"Zuivere 4 mei" is een bijdrage
van Max van den Berg, hij is journalist en oprichter van het Nederlands
Auschwitz comité.
De AFVN/BVA ondersteunt zijn pleidooi en wil de komende tijd hier
aandacht voor vragen.
Militaire en Koloniale
invloed op de 4 Mei herdenking
Toen aan de vooravond van de 4 Mei herdenking
2014 plannen opdoken om op de Dam een gedicht voor te dragen met overpeinzingen
gewijd aan een NSB Opa en elders bloemen gelegd zouden worden op Duitse
militaire begraafplaatsen in Limburg barstte van alle kanten protest
los. De Nederlandse Raad van Kerken, de Joodse gemeenschap, Contactorgaan
Islam en Overheid en talrijke oud-verzetskringen riepen op om de 4e
Mei zuiver te houden. Het uitzonderlijke karakter van de Tweede Wereldoorlog
dreigde in een baaierd van herdenkingspunten verloren te gaan. Gelukkig
werden Opa en de kranslegging ongedaan gemaakt, maar de discussie
over de inhoud van onze dodenherdenking bleef door sudderen.
Het Nationale 4-5 Mei comité onderkende
het gemor en besloot op talrijke plekken in ons land hoorzittingen
te beleggen om de mening van de bevolking te peilen. Dat leverde interessante
feiten en conclusies op. In de eerste plaats zal bij de komende herdenkingen
de rol van het verzet een permanente en belangrijkere rol worden toebedeeld.
De 4 Mei blijft een Nederlandse herdenking en kan niet vermengd worden
met Duitse kransleggingen en andere Duitse activiteiten. Positief.
Maar er kwamen ook anderen zaken aan de orde. Zo bleek dat deelnemers
aan de herdenkingen in 2009 voor 42% aan de doden uit alle oorlogen
van na 1945 dachten. Dat aantal liep op tot 52% in 2011 en thans tot
86%! Thans zou nog maar 10% van de aanwezigen op de 4e Mei een herinnering
hebben aan de Tweede Wereldoorlog. Dat lijkt een begrijpelijke ontwikkeling
en om de herdenking actueel te houden voor jonge mensen zouden, gebaseerd
op bovengenoemde percentages, ook alle naoorlogse militaire slachtoffers
herdacht moeten worden: de 6000 Nederlandse militairen die in Indonesië
sneuvelden, de 132 soldaten die in Korea om het leven kwamen en de
slachtoffers van 'missies' in Irak, Afghanistan en Libië. Alhoewel
het Nationale 4-5 Mei comité erkende, dat deze brede aanpak
omstreden is, werd besloten die toch voort te zetten.

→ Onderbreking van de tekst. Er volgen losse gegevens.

-- ==== Sys2Proof/Machine/Bits.lean ====
section
/-! DEFINITION. The integer and bit-field primitives of the rules (00_scope.md R11 to R14). -/

namespace Sys2Proof.Machine

/-- `bitLength(n)`: the least `k` with `n < 2^k` (R11). -/
def bitLength (n : Nat) : Nat := if n = 0 then 0 else Nat.log2 n + 1

/-- `bit(n, i)` for any integer `i`: 0 below index 0 (R12). -/
def bitAt (n : Nat) : Int → Bool
  | .ofNat i => n.testBit i
  | .negSucc _ => false

/-- Counts the low zero bits of `n`, looking at `fuel` bits at most. -/
def countTrailingZeros : (fuel n : Nat) → Nat
  | 0, _ => 0
  | fuel + 1, n => if n % 2 = 0 then countTrailingZeros fuel (n / 2) + 1 else 0

/-- `tz(n)` for `n > 0`: the largest `t` such that `2^t` divides `n` (R13). -/
def trailingZeros (n : Nat) : Nat := countTrailingZeros (bitLength n) n

/-- `v[i] <- b` on a byte. -/
def setBit (v : Byte) (i : Nat) (b : Bool) : Byte :=
  if b then v ||| (1#8 <<< i) else v &&& ~~~(1#8 <<< i)

end Sys2Proof.Machine
end

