-- ==== Sys2Proof/Machine/Flags.lean ====
section
/-! DEFINITION. The one flag of the block, SNK.closed (10_state.md R24, R32), the codes of the response status
(30_encoding.md R75) and the variant tags (R74).  There are no numeric flags (R32, R139). -/

namespace Sys2Proof.Machine

/-- A sink command on a closed sink raises StateError and changes nothing (60_exceptions.md R187). -/
def requireOpen (s : State) : Run Unit :=
  if s.snk.closed then .raised .state s else .done () s

/-- `SNK.closed <- 1` (R24, R93). -/
def markClosed (s : State) : State := s.setSink { s.snk with closed := true }

/-- The status a response reports (R75, R185). -/
def Response.status : Response → Status
  | .ok _ => .ok
  | .error .argument => .argumentError
  | .error .state => .stateError
  | .error .io => .ioError
  | .error .illegal => .illegalCommand

/-- The 3-bit code of a status (R75). -/
def Status.code : Status → BitVec 3
  | .ok => 0#3
  | .argumentError => 1#3
  | .stateError => 2#3
  | .ioError => 3#3
  | .illegalCommand => 4#3

/-- The 2-bit tag of a value variant, `r.tag` of a DECODE response (R74). -/
def valueTag : ExactValue → BitVec 2
  | .zero _ => 0#2
  | .infinity _ => 1#2
  | .nan => 2#2
  | .number _ _ _ => 3#2

end Sys2Proof.Machine
end

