/-- The round trip of a representable Number (R144, R123, 90_conflicts.md C3): when `Number(sign, exp, sig)` is
exactly representable and canonical, DECODE of the bits ENC.NUM writes for it gives it back. -/
def Obligations.RepresentableRoundTrip : Prop :=
  ∀ (E M sig : Nat) (bias exp : Int) (sign : Bool) (s : State), 2 ≤ E → 1 ≤ M → sig % 2 = 1 →
    s.Inv → s.snk.closed = false →
    let L := (bitLength sig : Int) - 1
    let ef := exp + bias + L
    (L ≤ M ∧ 1 ≤ ef ∧ ef ≤ 2 ^ E - 2 ∨ ef ≤ 0 ∧ L - ef ≤ M - 1) →
      ∃ t bits, exec (.encNum ⟨E, M, some bias⟩ sign (some exp) (some sig)) s = .next t ∧
        WroteBits bits s t ∧
        ∀ (u : State) (rest : List Bool), u.sourceBits = bits ++ rest →
          exec (.decode ⟨E, M, some bias⟩) u = .next { u.afterReading (1 + E + M) with
            responses := u.responses ++ [.ok (.value (.number sign exp sig))] }
end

Dat 70 jaar na de Tweede Wereldoorlog nog maar
10% van de Nederlanders aan de periode 1940-1945 denkt, zegt minder
over de bevolking maar meer over de verhullende militaire-koloniale
geschiedschrijving en gebrekkige geschiedenisles dienaangaande op
scholen. In zijn boek 'Grijs verleden' beschrijft Chris van
der Heyden het verzet als 'bestaande uit een paar mensen uit een
stuk, heel wat scharrelaars en alles wat daar tussen in zat'.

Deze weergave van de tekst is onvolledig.